On 1 January 1861, an area of Sandøkedal Municipality (population: 857) that was adjacent to the growing town of Kragerø was annexed and transferred from Sandøkedal Municipality to Kragerø Municipality. On 1 January 1882, Sandøkedal Municipality was divided as follows: the southeastern coastal and island district (population: ) became the new Skaatø Municipality and the northwestern district (population: ) continued as a smaller Sandøkedal Municipality.

During the 1960s, there were many municipal mergers across Norway due to the work of the Schei Committee.
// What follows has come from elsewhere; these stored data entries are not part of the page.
theorem next_memOk {e : Host.Outcome State Fault Refusal} {t : State} (q : e = .next t) (h : outOk e) : t.memOk := h t q

theorem optOk_none : optOk none := by intro t h; cases h

theorem optOk_some {t : State} (h : t.memOk) : optOk (some t) := by intro x e; cases e; exact h

theorem optOk2_none {α : Type} : optOk2 (none : Option (α × State)) := by intro a t h; cases h

theorem optOk2_some {α : Type} {p : α × State} (h : p.2.memOk) : optOk2 (some p) := by intro a t e; cases e; exact h

theorem resOk_ok {t : State} (h : t.memOk) : resOk (.ok t) := by intro x e; cases e; exact h

theorem resOk_pure {t : State} (h : t.memOk) : resOk (pure t) := resOk_ok h

theorem resOk_error (e : Stop) : resOk (.error e) := by intro x h; cases h

theorem resOk_raise (a b c d : Nat) : resOk (raise a b c d) := resOk_error _

theorem resOk_raiseAt (a b c : Nat) : resOk (raiseAt a b c) := resOk_error _

theorem resOk_blockAt (b : BlockPoint) : resOk (blockAt b) := resOk_error _

theorem resOk_bind {α : Type} {x : Res α} {f : α → Res State} (h : ∀ a, x = .ok a → resOk (f a)) : resOk (x >>= f) := by
  intro t e
  cases x with
  | error _ => cases e
  | ok a => exact h a rfl t e

theorem resOk_inSlot {k : Nat} {r : Res State} (h : resOk r) : resOk (inSlot k r) := by
  cases r with
  | ok t => exact h
  | error x => cases x <;> exact resOk_error _

theorem outOk_next {t : State} (h : t.memOk) : outOk (.next t) := by intro x e; cases e; exact h

theorem foldl_memOk {α : Type} {f : State → α → State} {l : List α} {s : State} (hf : ∀ s x, s.memOk → (f s x).memOk)
    (h : s.memOk) : (l.foldl f s).memOk := by
  induction l generalizing s with
  | nil => exact h
  | cons x r ih => exact ih (hf s x h)

theorem memOk_mk {a : Tab Ctx} {b : Tab Core} {c : Tab Die} {m : Mem} {d : Hub} {e f : List Msg} {g i j k r : Nat} {l : Cur} {n : Nat}
    {o : List Nat} {u : List Upset} {p : List Instr} {q : Nat} (h : Memory.wf m = true) :
    State.memOk ⟨a, b, c, m, d, e, f, g, r, i, j, k, l, n, o, u, p, q⟩ := h

theorem memOk_of {s : State} (h : s.memOk) : Memory.wf s.mem = true := h

theorem resOk_raiseTag (a b : Nat) (t o l : Option Wide) : resOk (raiseTag a b t o l) := resOk_error _

theorem resOk_raiseStream (a : Nat) (w : Word) : resOk (raiseStream a w) := resOk_error _

theorem resOk_raiseJournal (a : Nat) (w : Word) : resOk (raiseJournal a w) := resOk_error _

/-- What an access leaves has canonical memory. -/
def accOk (r : AccRes) : Prop := ∀ t d p, r = .done t d p → t.memOk

/-- What a step of a command leaves has canonical memory. -/
def CmdRes.st : CmdRes → State
  | .more s _ => s | .wait s _ => s | .ovl s _ => s

theorem pair_foldl_memOk {α β : Type} {f : β × State → α → β × State} {l : List α} {p : β × State}
    (hf : ∀ p x, p.2.memOk → (f p x).2.memOk) (h : p.2.memOk) : (l.foldl f p).2.memOk := by
  induction l generalizing p with
  | nil => exact h
  | cons x r ih => exact ih (hf p x h)

theorem pair_foldl_memOk' {α β : Type} {f : State × β → α → State × β} {l : List α} {p : State × β}
    (hf : ∀ p x, p.1.memOk → (f p x).1.memOk) (h : p.1.memOk) : (l.foldl f p).1.memOk := by
  induction l generalizing p with
  | nil => exact h
  | cons x r ih => exact ih (hf p x h)

theorem resOk_foldlM {α : Type} {f : State → α → Res State} {l : List α} {s : State} (hf : ∀ s x, s.memOk → resOk (f s x))
    (h : s.memOk) : resOk (l.foldlM f s) := by
  induction l generalizing s with
  | nil => exact resOk_pure h
  | cons x r ih =>
    rw [List.foldlM_cons]
    exact resOk_bind fun a e => ih (hf s x h a e)

theorem ok_bind {α β : Type} {x : Res α} {f : α → Res β} {b : β} (h : (x >>= f) = .ok b) : ∃ a, x = .ok a ∧ f a = .ok b := by
  cases x with
  | error _ => cases h
  | ok a => exact ⟨a, rfl, h⟩

theorem State.setCtx_memOk (s : State) (i : Nat) (c : Ctx) (hm : s.memOk) :
    (State.setCtx s i c).memOk := by
  unfold State.setCtx
  with_reducible repeat' first
    | assumption | split | refine memOk_mk (memOk_of ?_)

theorem State.modCtx_memOk (s : State) (i : Nat) (f : Ctx → Ctx) (hm : s.memOk) :
    (State.modCtx s i f).memOk := by
  unfold State.modCtx
  with_reducible repeat' first
    | assumption | apply State.setCtx_memOk

theorem State.setCore_memOk (s : State) (i : Nat) (c : Core) (hm : s.memOk) :
    (State.setCore s i c).memOk := by
  unfold State.setCore
  with_reducible repeat' first
    | assumption | split | refine memOk_mk (memOk_of ?_)

theorem State.modCore_memOk (s : State) (i : Nat) (f : Core → Core) (hm : s.memOk) :
    (State.modCore s i f).memOk := by
  unfold State.modCore
  with_reducible repeat' first
    | assumption | apply State.setCore_memOk

theorem State.setDie_memOk (s : State) (i : Nat) (d : Die) (hm : s.memOk) :
    (State.setDie s i d).memOk := by
  unfold State.setDie
  with_reducible repeat' first
    | assumption | split | refine memOk_mk (memOk_of ?_)

theorem State.modDie_memOk (s : State) (i : Nat) (f : Die → Die) (hm : s.memOk) :
    (State.modDie s i f).memOk := by
  unfold State.modDie
  with_reducible repeat' first
    | assumption | apply State.setDie_memOk

theorem State.modTslot_memOk (s : State) (t : Nat) (f : TSlot → TSlot) (hm : s.memOk) :
    (State.modTslot s t f).memOk := by
  unfold State.modTslot
  with_reducible repeat' first
    | assumption | split | refine memOk_mk (memOk_of ?_)

theorem State.setHubReg_memOk (s : State) (off : Nat) (v : Word) (hm : s.memOk) :
    (State.setHubReg s off v).memOk := by
  unfold State.setHubReg
  with_reducible repeat' first
    | assumption | split | refine memOk_mk (memOk_of ?_)

theorem State.modMe_memOk (s : State) (f : Ctx → Ctx) (hm : s.memOk) :
    (State.modMe s f).memOk := by
  unfold State.modMe
  with_reducible repeat' first
    | assumption | apply State.modCtx_memOk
On 1 January 1960, Sannidal Municipality was dissolved and the following areas were merged to form an enlarged Kragerø Municipality:

- all of Sannidal Municipality (population: )
- all of Kragerø Municipality (population: )
- all of Skåtøy Municipality (population: )

===Name===
The municipality is named after the old Sannidal prestegjeld. The prestegjeld was named after the Sannidal valley (Sandaukadalr) since the first Sannidal Church was built there. The first element is the genitive case of the word sandauki which means "an increase of sand". This is likely referring to some sandbanks. The last element is dalr which means "valley" or "dale".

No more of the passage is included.